Philosophy and goals
File formats
- Text files (.txt)
- Part-of-speech (POS) tagged files (.pos)
- Parsed files (.psd)
- Lemmatized (.lem) (see Lemmatization (beta)
Text markup

Philosophy and goals

Our primary goal has been to create an annotation system that facilitates automated searches, not to give a correct linguistic analysis of each sentence in our corpora. As a result, our bracketed structures do not contain all of the information that a full phrase structure representation would have.
We have tried to plan our system so that at each stage of the annotation, information is added in a monotonic way. In particular, we want any future revisions of the bracketed structures always to add information, never to change it. This goal requires us to avoid subjective judgments. So, for example, we do not attempt to implement the argument-adjunct distinction with PPs. In this release, we do, however, attempt to distinguish between adjectival and verbal passive participles.
As many categories as possible should have clear meanings so that unclear cases can be relegated to a few residual categories. The price of making most categories homogeneous is that the residual categories will not be. In future revisions of the corpora, it may be possible to improve the analysis of the residual categories.
As much as possible, we have avoided making decisions that would be controversial, whether with regard to text interpretation or to linguistic theory. In doubtful cases, we either avoid specifying structure, or we use default rules to decide the case for search purposes. An example of the first strategy concerns VPs. These are normally not indicated in the corpus, since VP boundaries are generally indeterminate. This is clearly the case in Middle English, which allows scrambling and where the internal structure of the VP is variable and changing. But even in modern English, there are many cases where it is not clear whether some phrase attaches as a daughter of VP or higher up in the tree. An example of the second strategy concerns the attachment of PPs and modifiers more generally. Whenever it is unclear where such a constituent attaches, we attach it by default in the highest position that is semantically plausible.

File formats

Each text in the corpora comes in three different formats, each with a characteristic filename extension:

text (.txt)
part-of-speech (POS) tagged (.pos)
parsed (.psd)

Text files (`.txt`)

Text files have the extension .txt. Besides the text, they contain text-level codes, inherited from the Helsinki Corpus and converted into HTML-type codes, as described in Text markup. The original page layout is not retained. Rather, the text is divided into tokens, which generally correspond to a main clause together with any subordinate clauses that it contains. Each token has a token ID, enclosed in parentheses, which contains the name of the file, a page reference to the printed text (possibly including a volume reference), and a running token number that locates the token within the computer file. Tokens may also consist entirely of text-level codes. Such tokens do not have IDs in the file, but they are counted by the token counter, which can lead to gaps in the running token numbers.

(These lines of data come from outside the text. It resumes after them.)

-- ==== Sys2Proof/Machine/HostQueues.lean ====
section
/-! DEFINITION. Host queues (R300-R317): doorbells, service descriptors with their operand tables and lists, stopping items, function
level resets, and the queue commands. -/

namespace Sys2Proof.Machine

/-! ### Functions and queue pairs -/

/-- The instance has a function (R298). -/
def State.hasFn (s : State) (i : Nat) : Bool := i == 0 || (s.pcie.vfEnable && decide (i ≤ s.pcie.numVfs))

/-- The queue pair at a local index of a function. -/
def State.queueAt (s : State) (fn q : Nat) : Option (Nat × Qp) := s.queues.find? (fun e => e.2.fn == fn && e.2.lix == q)

/-- Ring entries between two pointers. -/
def ringDist (a b n : Nat) : Nat := (b + n - a) % n

/-- BAR offset of a doorbell, for the LAST_REJECT. -/
def doorbell (fn q k : Nat) : Nat := if fn = 0 then 0x501000 + 16 * q + 8 * k else 0x2000 + 16 * q + 8 * k

/-- Reject a write of function `fn`. -/
def State.rejectFn (fn off : Nat) (st : Status) (s : State) : State :=
  if fn = 0 then s.reject off st else s.rejectVf fn off st

/-- A doorbell write (R301): rejected without an ACTIVE queue pair or beyond the ring. -/
def State.doorbellWrite (fn q value : Nat) (cq : Bool) (s : State) : State :=
  let v := value % 65536
  let size (x : Qp) : Nat := 2 ^ (if cq then x.cqLog else x.sqLog)
  let bad := s.rejectFn fn (doorbell fn q (b2n cq)) .badFieldValue
  if s.pcie.d3.contains fn || !s.hasFn fn then s
  else if !s.dev.regsUp then s.rejectFn fn (doorbell fn q (b2n cq)) .busy
  else if 65536 ≤ value then s.rejectFn fn (doorbell fn q (b2n cq)) .reservedNonzero
  else match s.queueAt fn q with
    | none => bad
    | some (k, x) =>
      if !x.active || size x ≤ v then bad
      else { s with queues := s.queues.set k (if cq then { x with cqHead := v } else { x with sqTail := v }) }

/-! ### Stopping items (R315, R353, R384) -/

/-- What an invocation in progress holds is put back as after a gather fault, and the item ends without an answer. -/
def State.quitItem (n : Nat) (s : State) : State :=
  match s.item? n with
  | none => s
  | some x =>
    let s := match x.made with | none => s | some k => s.eraseKey k
    let s := match x.invoked with
      | none => s
      | some v => (s.closeInvoc n x.inst v false { st := .instanceReset }).2.2
    s.endItem n

/-- An item stops with a status (R384, R389): a message's source gets a notice and its frame is stomped; a request completes; a
bulk request stops at the end of its running quantum. -/
def State.stopItem (n : Nat) (st : Status) (s : State) : State :=
  match s.item? n with
  | none => s
  | some x =>
    if x.transit then ((s.stomp n true).sourceNotice x st.code).quitItem n
    else if x.lateResponse.isSome then s
    else if !x.admitted then s.failService n st
    else if x.job && x.result.isSome then s.modItem n (fun x => { x with stopped := some st })
    else s.stopRequest n st none

/-- Stop every item of an instance; `admitted` false leaves admitted items alone. -/
def State.stopItems (i : Nat) (admitted : Bool) (st : Status) (s : State) : State :=
  ((s.disp.items.filter (fun e => e.2.inst == i && (admitted || !e.2.admitted))).map Prod.fst).foldl (fun s n => s.stopItem n st) s

/-- A queue pair's requests end without completions. -/
def State.dropRequests (q : Nat) (s : State) : State := ((s.qpItems q).map Prod.fst).foldl (fun s n => s.quitItem n) s

/-- Remove every queue pair of a function (R315). -/
def State.dropQueues (fn : Nat) (s : State) : State :=
  let qs := (s.queues.filter (fun e => e.2.fn == fn)).map Prod.fst
  let s := qs.foldl (fun s q => s.dropRequests q) s
  { s with queues := s.queues.filterT (fun _ x => x.fn != fn) }

/-! ### Service descriptors (R304-R307) -/

/-- Why a descriptor completes at once: status, operand, element. -/
structure FetchFail where
  st : Status
  operand : Nat := 0
  element : Nat := 0

/-- An address range stays below 2^64 (R306). -/
def inSpace (a n : Nat) : Bool := decide (a + n ≤ 2 ^ 64)

/-- One list segment of `n` elements (R306): its data elements with those before, and the next segment's length if it chains. -/
def readSegment (op : Nat) (sg : Bytes) (last : Nat) : Nat → Nat → Elements → Except FetchFail (Elements × Option Nat)
  | 0, _, es => .ok (es, none)
  | f + 1, k, es =>
    let o := 16 * k
    let a := leAt sg o 8
    let n := leAt sg (o + 8) 4
    let fl := leAt sg (o + 12) 4
    if 2 ≤ fl then .error { st := .reservedNonzero, operand := op }
    else if bit fl 0 then
      if k ≠ last then .error { st := .badFieldValue, operand := op }
      else if a % 16 ≠ 0 then .error { st := .badAlignment, operand := op }
      else if 1 ≤ n ∧ n ≤ 16 then .ok (es, some n) else .error { st := .badFieldValue, operand := op }
    else if !(decide (1 ≤ n ∧ n ≤ 16777216) && inSpace a n) then .error { st := .badFieldValue, operand := op }
    else if 4096 ≤ es.length then .error { st := .lengthLimit, operand := op }
    else readSegment op sg last f (k + 1) (es ++ [(a, n)])

/-- The segments of an operand in chain order; one that is missing faulted (R307). -/
def readChain (op : Nat) : List Bytes → Nat → Elements → Except FetchFail Elements
  | [], _, es => .error { st := .gatherFault, operand := op, element := es.length }
  | sg :: rest, n, es =>
    if sg.length < 16 * n then .error { st := .gatherFault, operand := op, element := es.length }
    else match readSegment op sg (n - 1) n 0 es with
      | .error e => .error e
      | .ok (es, none) => .ok es
      | .ok (es, some m) => readChain op rest m es

/-- Kind of operand `j` of an operand table. -/
def operandKind (t : Bytes) (j : Nat) : Nat := byteAt t (48 + 16 * j + 12)
/-- Its length. -/
def operandLen (t : Bytes) (j : Nat) : Nat := leAt t (48 + 16 * j + 8) 4
/-- Its address. -/
def operandAddr (t : Bytes) (j : Nat) : Nat := leAt t (48 + 16 * j) 8

/-- Reserved fields of an operand table. -/
def tableRsvOk (t : Bytes) : Bool :=
  allZero (slice t 6 2) && allZero (slice t 40 8) && (List.range 8).all (fun j => allZero (slice t (48 + 16 * j + 14) 2))

/-- Values of the operand entries (R305, R306). -/
def operandsOk (t : Bytes) : Bool :=
  (List.range 8).all (fun j =>
    let k := operandKind t j
    let n := byteAt t (48 + 16 * j + 13)
    decide (k ≤ 2) && (k != 0 || (operandAddr t j == 0 && operandLen t j == 0)) &&
      (if k = 2 then decide (1 ≤ n ∧ n ≤ 16) else n == 0) && (k != 1 || inSpace (operandAddr t j) (operandLen t j)))

/-- A flow key record as read: space, mode, value; none where its own fields are out of range (Table 8.5). -/
def flowKeyOf (b : Bytes) : Option (Nat × Bool × Bytes) :=
  let n := byteAt b 5
  if byteAt b 4 ≤ 1 ∧ n ≤ 32 ∧ allZero ((slice b 8 32).drop n) then some (leAt b 2 2, byteAt b 4 == 1, slice b 8 n) else none

/-- The flow a request names (R235, R306): its own queue pair's flow, or a free flow space. -/
def requestFlow (k : Nat) (q : Qp) (t : Bytes) : Option (Nat × Bool × Bytes) :=
  match flowKeyOf t with
  | none => none
  | some (sp, par, v) =>
    if leAt t 0 2 ≠ q.fn then none
    else if sp = 1 then (if !par && v.isEmpty then some (1, q.parallel, be 2 k) else none)
    else if sp < 0x100 then none
    else some (sp, par, v)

Material that has been split or separated in the course of annotation (punctuation, contractions, cliticized articles, and so on) remains separated in the text files in order to simplify searches and tallies. See Word tokenization for details.

<P_2>

<heading>

I . (CMMALORY,2.3)

Merlin (CMMALORY,2.4)

<$$heading>

HIT befel in the dayes of Uther Pendragon , when he was kynge of all
Englond and so regned , that there was a myghty duke in Cornewaill that
helde warre ageynst hym long tyme . (CMMALORY,2.6)

and the duke was called the duke of Tyntagil . (CMMALORY,2.7)

And so by meanes kynge Uther send for this duk chargyng hym to brynge
his wyf with hym . (CMMALORY,2.8)

for she was called a fair lady and a passynge wyse . (CMMALORY,2.9)

and her name was called Igrayne . (CMMALORY,2.10)

Part-of-speech (POS) tagged files (`.pos`)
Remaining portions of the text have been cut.